Your objective: In the records below, find the line holding "BitVec.ofNat_toNat, BitVec.setWidth_eq, alu_out]" and the line holding "fun y c d j". Set down both, with every line between them, exactly.

(Beginning of Study material)

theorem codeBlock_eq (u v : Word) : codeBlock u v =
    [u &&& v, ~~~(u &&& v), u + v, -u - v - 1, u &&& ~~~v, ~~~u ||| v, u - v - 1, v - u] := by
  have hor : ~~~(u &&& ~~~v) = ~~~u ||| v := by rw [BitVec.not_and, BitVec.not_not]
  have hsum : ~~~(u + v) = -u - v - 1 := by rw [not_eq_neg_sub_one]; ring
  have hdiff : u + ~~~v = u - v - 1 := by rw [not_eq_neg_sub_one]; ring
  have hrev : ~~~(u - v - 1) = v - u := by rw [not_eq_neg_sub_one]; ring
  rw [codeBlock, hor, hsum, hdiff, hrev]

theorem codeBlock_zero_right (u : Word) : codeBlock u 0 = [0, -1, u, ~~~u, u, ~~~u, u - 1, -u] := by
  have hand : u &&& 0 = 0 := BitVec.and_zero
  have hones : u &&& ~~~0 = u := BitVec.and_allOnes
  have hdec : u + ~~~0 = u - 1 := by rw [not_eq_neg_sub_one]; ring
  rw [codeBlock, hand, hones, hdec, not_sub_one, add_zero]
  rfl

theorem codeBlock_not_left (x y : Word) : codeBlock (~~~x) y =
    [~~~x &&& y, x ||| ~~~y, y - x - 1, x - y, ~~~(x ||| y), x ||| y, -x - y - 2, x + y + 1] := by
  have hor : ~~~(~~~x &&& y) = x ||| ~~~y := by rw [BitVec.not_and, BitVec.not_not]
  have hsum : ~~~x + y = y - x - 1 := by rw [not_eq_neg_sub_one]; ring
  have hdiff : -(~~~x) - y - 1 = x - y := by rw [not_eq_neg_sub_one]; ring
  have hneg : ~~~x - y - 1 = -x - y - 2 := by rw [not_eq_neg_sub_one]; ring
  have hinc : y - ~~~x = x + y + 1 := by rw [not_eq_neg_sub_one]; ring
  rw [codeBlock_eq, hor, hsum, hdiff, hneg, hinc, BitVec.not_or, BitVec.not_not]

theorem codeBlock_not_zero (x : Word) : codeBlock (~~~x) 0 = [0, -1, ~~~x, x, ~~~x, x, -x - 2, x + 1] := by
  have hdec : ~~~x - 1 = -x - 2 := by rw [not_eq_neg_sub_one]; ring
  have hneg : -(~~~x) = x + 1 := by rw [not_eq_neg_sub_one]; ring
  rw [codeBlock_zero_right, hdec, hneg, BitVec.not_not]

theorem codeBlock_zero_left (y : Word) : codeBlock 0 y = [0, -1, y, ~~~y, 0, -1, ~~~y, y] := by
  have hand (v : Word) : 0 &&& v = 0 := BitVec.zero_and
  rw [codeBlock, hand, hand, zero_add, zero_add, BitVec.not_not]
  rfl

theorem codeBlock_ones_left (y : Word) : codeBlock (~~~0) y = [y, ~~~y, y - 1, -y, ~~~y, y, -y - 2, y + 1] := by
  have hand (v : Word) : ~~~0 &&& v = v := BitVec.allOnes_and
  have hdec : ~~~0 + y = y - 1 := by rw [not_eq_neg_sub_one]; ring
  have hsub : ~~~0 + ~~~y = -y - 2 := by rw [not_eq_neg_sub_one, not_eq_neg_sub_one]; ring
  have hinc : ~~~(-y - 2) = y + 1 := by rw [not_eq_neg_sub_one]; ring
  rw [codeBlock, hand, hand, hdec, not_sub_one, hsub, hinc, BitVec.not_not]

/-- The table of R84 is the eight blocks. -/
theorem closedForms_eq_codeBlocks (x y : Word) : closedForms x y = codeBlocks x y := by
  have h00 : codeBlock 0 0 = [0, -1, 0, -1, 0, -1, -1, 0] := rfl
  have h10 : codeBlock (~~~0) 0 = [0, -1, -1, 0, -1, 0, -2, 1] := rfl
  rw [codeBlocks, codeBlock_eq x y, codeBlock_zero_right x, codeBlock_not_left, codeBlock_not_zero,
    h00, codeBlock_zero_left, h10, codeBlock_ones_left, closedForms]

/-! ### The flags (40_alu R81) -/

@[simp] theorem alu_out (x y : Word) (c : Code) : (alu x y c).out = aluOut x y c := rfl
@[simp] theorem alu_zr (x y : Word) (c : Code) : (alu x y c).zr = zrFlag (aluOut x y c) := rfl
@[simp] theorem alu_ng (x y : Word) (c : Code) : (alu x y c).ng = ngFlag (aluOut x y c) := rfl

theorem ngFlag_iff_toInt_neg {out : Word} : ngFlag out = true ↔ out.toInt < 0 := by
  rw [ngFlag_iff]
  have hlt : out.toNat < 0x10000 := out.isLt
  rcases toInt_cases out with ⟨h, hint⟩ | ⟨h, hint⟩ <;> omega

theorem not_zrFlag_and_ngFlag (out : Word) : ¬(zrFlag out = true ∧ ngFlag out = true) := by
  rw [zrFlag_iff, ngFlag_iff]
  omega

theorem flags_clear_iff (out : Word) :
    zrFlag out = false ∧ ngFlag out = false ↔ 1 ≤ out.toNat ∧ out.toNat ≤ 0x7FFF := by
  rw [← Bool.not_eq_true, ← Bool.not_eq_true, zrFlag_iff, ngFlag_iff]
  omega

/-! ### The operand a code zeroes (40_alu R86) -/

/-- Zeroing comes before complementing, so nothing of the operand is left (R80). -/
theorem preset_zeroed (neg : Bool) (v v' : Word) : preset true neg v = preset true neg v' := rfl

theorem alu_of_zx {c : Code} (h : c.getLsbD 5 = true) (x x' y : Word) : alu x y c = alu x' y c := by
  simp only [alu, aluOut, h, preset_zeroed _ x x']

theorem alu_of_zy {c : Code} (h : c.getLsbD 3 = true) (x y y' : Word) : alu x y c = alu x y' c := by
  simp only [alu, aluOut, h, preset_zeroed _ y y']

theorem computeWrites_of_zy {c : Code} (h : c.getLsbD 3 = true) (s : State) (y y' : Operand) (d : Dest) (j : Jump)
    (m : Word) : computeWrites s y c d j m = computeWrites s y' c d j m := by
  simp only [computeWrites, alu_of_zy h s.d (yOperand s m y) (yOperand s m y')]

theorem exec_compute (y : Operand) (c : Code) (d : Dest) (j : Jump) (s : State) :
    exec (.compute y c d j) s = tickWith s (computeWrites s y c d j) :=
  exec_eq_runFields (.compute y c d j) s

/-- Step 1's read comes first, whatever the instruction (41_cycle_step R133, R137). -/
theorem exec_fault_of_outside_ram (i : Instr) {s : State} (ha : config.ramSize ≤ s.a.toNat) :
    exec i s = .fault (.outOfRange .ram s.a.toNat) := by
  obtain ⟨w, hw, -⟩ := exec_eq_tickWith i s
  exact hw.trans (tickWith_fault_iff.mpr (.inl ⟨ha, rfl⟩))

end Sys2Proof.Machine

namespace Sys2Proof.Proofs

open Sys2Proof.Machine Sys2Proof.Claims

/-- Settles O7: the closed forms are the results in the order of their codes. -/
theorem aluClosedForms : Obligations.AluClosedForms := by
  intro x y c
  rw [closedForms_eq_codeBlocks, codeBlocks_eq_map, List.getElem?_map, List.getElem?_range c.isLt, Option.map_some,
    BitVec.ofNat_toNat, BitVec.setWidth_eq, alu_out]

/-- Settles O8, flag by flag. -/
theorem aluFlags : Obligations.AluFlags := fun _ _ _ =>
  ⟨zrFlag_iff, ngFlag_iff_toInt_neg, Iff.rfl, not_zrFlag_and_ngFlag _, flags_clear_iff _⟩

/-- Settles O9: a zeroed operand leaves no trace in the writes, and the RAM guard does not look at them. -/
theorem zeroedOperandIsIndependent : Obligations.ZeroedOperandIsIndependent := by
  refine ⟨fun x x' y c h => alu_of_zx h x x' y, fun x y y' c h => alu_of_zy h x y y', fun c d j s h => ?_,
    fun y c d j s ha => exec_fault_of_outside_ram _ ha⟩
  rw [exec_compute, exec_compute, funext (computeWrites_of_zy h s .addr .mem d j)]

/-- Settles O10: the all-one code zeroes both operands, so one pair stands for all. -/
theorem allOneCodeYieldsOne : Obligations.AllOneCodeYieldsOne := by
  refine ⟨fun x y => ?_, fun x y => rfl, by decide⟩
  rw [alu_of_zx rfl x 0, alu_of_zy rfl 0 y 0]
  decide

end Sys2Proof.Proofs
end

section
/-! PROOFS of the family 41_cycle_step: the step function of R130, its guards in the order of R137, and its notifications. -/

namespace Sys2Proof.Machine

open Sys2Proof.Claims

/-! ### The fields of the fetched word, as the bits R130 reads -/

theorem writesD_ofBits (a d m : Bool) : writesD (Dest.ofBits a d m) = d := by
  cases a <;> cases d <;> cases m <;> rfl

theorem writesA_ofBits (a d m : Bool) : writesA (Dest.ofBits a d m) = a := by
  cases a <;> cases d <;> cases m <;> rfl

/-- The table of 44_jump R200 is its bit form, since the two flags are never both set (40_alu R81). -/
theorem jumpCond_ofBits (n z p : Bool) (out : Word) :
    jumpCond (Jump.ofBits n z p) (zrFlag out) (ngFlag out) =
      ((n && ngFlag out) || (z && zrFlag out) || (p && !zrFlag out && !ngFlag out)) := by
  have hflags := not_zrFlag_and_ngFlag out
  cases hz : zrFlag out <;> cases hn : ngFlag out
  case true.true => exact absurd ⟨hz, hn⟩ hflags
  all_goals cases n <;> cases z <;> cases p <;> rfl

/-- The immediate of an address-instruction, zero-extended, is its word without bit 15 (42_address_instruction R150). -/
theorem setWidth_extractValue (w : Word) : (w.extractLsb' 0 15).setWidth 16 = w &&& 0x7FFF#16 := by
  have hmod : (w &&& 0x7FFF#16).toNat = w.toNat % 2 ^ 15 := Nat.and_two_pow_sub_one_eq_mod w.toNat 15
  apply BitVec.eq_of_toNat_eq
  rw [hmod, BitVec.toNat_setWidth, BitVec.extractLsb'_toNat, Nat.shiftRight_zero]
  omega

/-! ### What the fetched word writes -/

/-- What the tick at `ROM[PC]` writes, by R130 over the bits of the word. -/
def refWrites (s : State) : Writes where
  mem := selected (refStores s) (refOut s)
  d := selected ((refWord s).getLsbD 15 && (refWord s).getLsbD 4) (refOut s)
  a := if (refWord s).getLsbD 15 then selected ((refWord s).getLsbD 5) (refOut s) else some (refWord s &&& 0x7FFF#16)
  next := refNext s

(End of Study material)

Output of the exercise:
    BitVec.ofNat_toNat, BitVec.setWidth_eq, alu_out]

/-- Settles O8, flag by flag. -/
theorem aluFlags : Obligations.AluFlags := fun _ _ _ =>
  ⟨zrFlag_iff, ngFlag_iff_toInt_neg, Iff.rfl, not_zrFlag_and_ngFlag _, flags_clear_iff _⟩

/-- Settles O9: a zeroed operand leaves no trace in the writes, and the RAM guard does not look at them. -/
theorem zeroedOperandIsIndependent : Obligations.ZeroedOperandIsIndependent := by
  refine ⟨fun x x' y c h => alu_of_zx h x x' y, fun x y y' c h => alu_of_zy h x y y', fun c d j s h => ?_,
    fun y c d j s ha => exec_fault_of_outside_ram _ ha⟩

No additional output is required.